Par acte authentique en date du 29 novembre 2021 reçu par la société Leveque & Associes, Notaires à La Ferté-Bernard, M. [K] [S] [I], M. [X] [S] [I], Mme [V] [Y], venant aux droits de [M] [S] [I], Mme [H] [B], venant aux droits de [U] [S] [I], M. [E] [B], venant aux droits de [U] [S] [I], ont fait apport à la société commerciale Faceras, immatriculée au registre du commerce et des sociétés de Barcelone, de l’ensemble immobilier situé [Adresse 8] à Paris 17ème arrondissement.
La société Faceras étant devenue propriétaire du bien, en lieu et place des Consorts [S], elle est intervenue volontairement à l’instance par conclusions en intervention volontaire notifiée par RPVA le 1er avril 2022.
Par dernières conclusions notifiées par RPVA le 11 juillet 2022, la société Faceras et les Consorts [S] demandent à ce que la société Ethique & Patrimoine soit déboutée de ses demandes, fins et conclusions, et qu’elle soit condamnée au paiement d’une somme de 3.500 euros au profit des Consorts [S] et 2.500 euros au profit de la société Faceras au titre de l’article 700 du code de procédure civile, ainsi qu’aux entiers dépens.
Conformément à l’article 455 du code procédure civile, il est fait expressément référence aux conclusions des parties visées ci-dessus pour un plus ample exposé des faits de la cause, des prétentions et des moyens.
L’ordonnance de clôture a été rendue le 29 septembre 2022. L'affaire a été fixée pour être plaidée à l’audience tenue à juge rapporteur du 7 novembre 2023. Par bulletin du 13 octobre 2022, l’audience de plaidoirie a été reportée au 21 mai 2024 en raison du départ de plusieurs magistrats de la chambre et de la charge de travail au sein de la chambre.

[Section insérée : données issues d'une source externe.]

-- ==== Sys2Proof/Laws/Ops.lean ====
section
/-! SUPPORT. What the shared operations can do, said once: the outcome of a command, its checks, and the step of each
host action. -/

namespace Sys2Proof.Machine

/-- A command either fails with its first error or makes its effect (R211). -/
theorem conclude_cases (failed : Option ErrorClass) (effect : State → State) (s : State) :
    (∃ e, failed = some e ∧ conclude failed effect s = raiseError e s) ∨
      (failed = none ∧ conclude failed effect s = effect s) := by
  cases failed with
  | none => exact .inr ⟨rfl, rfl⟩
  | some e => exact .inl ⟨e, rfl, rfl⟩

@[simp] theorem conclude_some (e : ErrorClass) (effect : State → State) (s : State) :
    conclude (some e) effect s = raiseError e s := rfl

@[simp] theorem conclude_none (effect : State → State) (s : State) : conclude none effect s = effect s := rfl

/-- The effect of an operation whose checks have passed, as one update. -/
def wholeEffect (i : Instr) (s : State) : State :=
  match operationWork i s with
  | .atOnce r => r
  | .raster p => rasterDone p s
  | .encoder f => encodeDone f s

/-- Every operation answers a next state: its error, or its whole effect. -/
theorem exec_eq_conclude (i : Instr) (s : State) :
    exec i s = .next (conclude (operationCheck i s) (wholeEffect i) s) := by
  cases i <;> rfl

/-- What the raster checks say when they pass (R150, R204). -/
theorem rasterCheck_eq_none {s : State} (h : rasterCheck s = none) :
    s.lat.width.toNat % 4 = 0 ∧ s.lat.height.toNat % 4 = 0 ∧ s.lat.bufLen.toNat ≤ s.caps.pb.val ∧
      s.lat.groups ≤ s.caps.px.val ∧ 8 * s.lat.groups ≤ s.lat.bufLen.toNat := by
  unfold rasterCheck at h
  split_ifs at h with h1 h2 h3
  simp only [Latch.badDimensions] at h1
  omega

/-- When the raster checks pass (R150, R204). -/
theorem rasterCheck_of {s : State} (hw : s.lat.width.toNat % 4 = 0) (hh : s.lat.height.toNat % 4 = 0)
    (hb : s.lat.bufLen.toNat ≤ s.caps.pb.val) (hp : s.lat.groups ≤ s.caps.px.val)
    (hl : 8 * s.lat.groups ≤ s.lat.bufLen.toNat) : rasterCheck s = none := by
  unfold rasterCheck
  rw [if_neg (by simp [Latch.badDimensions, hw, hh]), if_neg (by omega), if_neg (by omega)]

/-- What the encoder's checks say when they pass (R180). -/
theorem encodeCheck_eq_none {s : State} (h : encodeCheck s = none) :
    s.lat.pixels ≤ s.caps.px.val ∧ s.lat.destLen.toNat ≤ s.caps.pb.val ∧ 8 * s.lat.pixels ≤ s.lat.destLen.toNat := by
  unfold encodeCheck at h
  split_ifs at h with h1 h2
  omega

/-- When the encoder's checks pass (R180). -/
theorem encodeCheck_of {s : State} (hp : s.lat.pixels ≤ s.caps.px.val) (hd : s.lat.destLen.toNat ≤ s.caps.pb.val)
    (hl : 8 * s.lat.pixels ≤ s.lat.destLen.toNat) : encodeCheck s = none := by
  unfold encodeCheck
  rw [if_neg (by omega), if_neg (by omega)]

/-- What the checks of `BOFF` say when they pass (R126). -/
theorem boffCheck_eq_none {c : Channel} {s : State} (h : boffCheck c s = none) :
    s.lat.width.toNat % 4 = 0 ∧ s.lat.height.toNat % 4 = 0 ∧ s.lat.bufLen.toNat ≤ s.caps.pb.val ∧
      s.lat.xOut.toNat < s.lat.outWidth ∧ s.lat.yOut.toNat < s.lat.outHeight ∧
      boffOffset c s.lat + 2 ≤ s.lat.bufLen.toNat := by
  unfold boffCheck at h
  split_ifs at h with h1 h2 h3 h4
  simp only [Latch.badDimensions] at h1
  omega

/-- The checks read the latch and the capacities only (R241). -/
theorem operationCheck_congr (i : Instr) {s t : State} (hl : s.lat = t.lat) (hc : s.caps = t.caps) :
    operationCheck i s = operationCheck i t := by
  cases i <;> simp only [operationCheck, boffCheck, extractCheck, rasterCheck, encodeCheck, hl, hc]

/-- The word a 16-bit read gives, as a number (R53). -/
theorem memRead16_toNat (pb : List Host.Cell) (a : Nat) :
    (memRead16 pb a).toNat = (pbByte pb a).toNat + 256 * (pbByte pb (a + 1)).toNat := by
  have h0 := (pbByte pb a).isLt
  simp only [memRead16, BitVec.toNat_append, Nat.shiftLeft_eq]
  rw [Nat.mul_comm, ← Nat.two_pow_add_eq_or_of_lt h0]
  omega

/-- A 16-bit read depends on its two bytes only. -/
theorem memRead16_congr {p q : List Host.Cell} {a : Nat} (h0 : pbByte p a = pbByte q a)
    (h1 : pbByte p (a + 1) = pbByte q (a + 1)) : memRead16 p a = memRead16 q a := by
  simp only [memRead16, h0, h1]

/-- The step takes the host's next action (R236). -/
theorem step_cons (s : State) (a : HostAction) (rest : List HostAction) (h : s.host = a :: rest) :
    step s = hostStep a { s with host := rest } := by
  simp only [step, machineStep, h]

/-- With no host action waiting the block moves (R236, R249). -/
theorem step_nil (s : State) (h : s.host = []) : step s = .next (blockStep s) := by
  simp only [step, machineStep, h]

end Sys2Proof.Machine
end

A l’audience du 21 mai 2024, l’affaire a été mise en délibéré au 10 septembre 2024, date à laquelle le jugement a été rendu par mise à disposition au greffe.
*
MOTIFS DU JUGEMENT
Sur les interventions volontaires
La société GAB n’ayant pas reçu mandat de représenter les consorts [S] en justice, ils sont bien fondés à intervenir volontairement à la présente instance.
La société Faceras étant devenue propriétaire des locaux litigieux en cours d’instance par acte du 29 novembre 2021, elle est également recevable en son intervention volontaire.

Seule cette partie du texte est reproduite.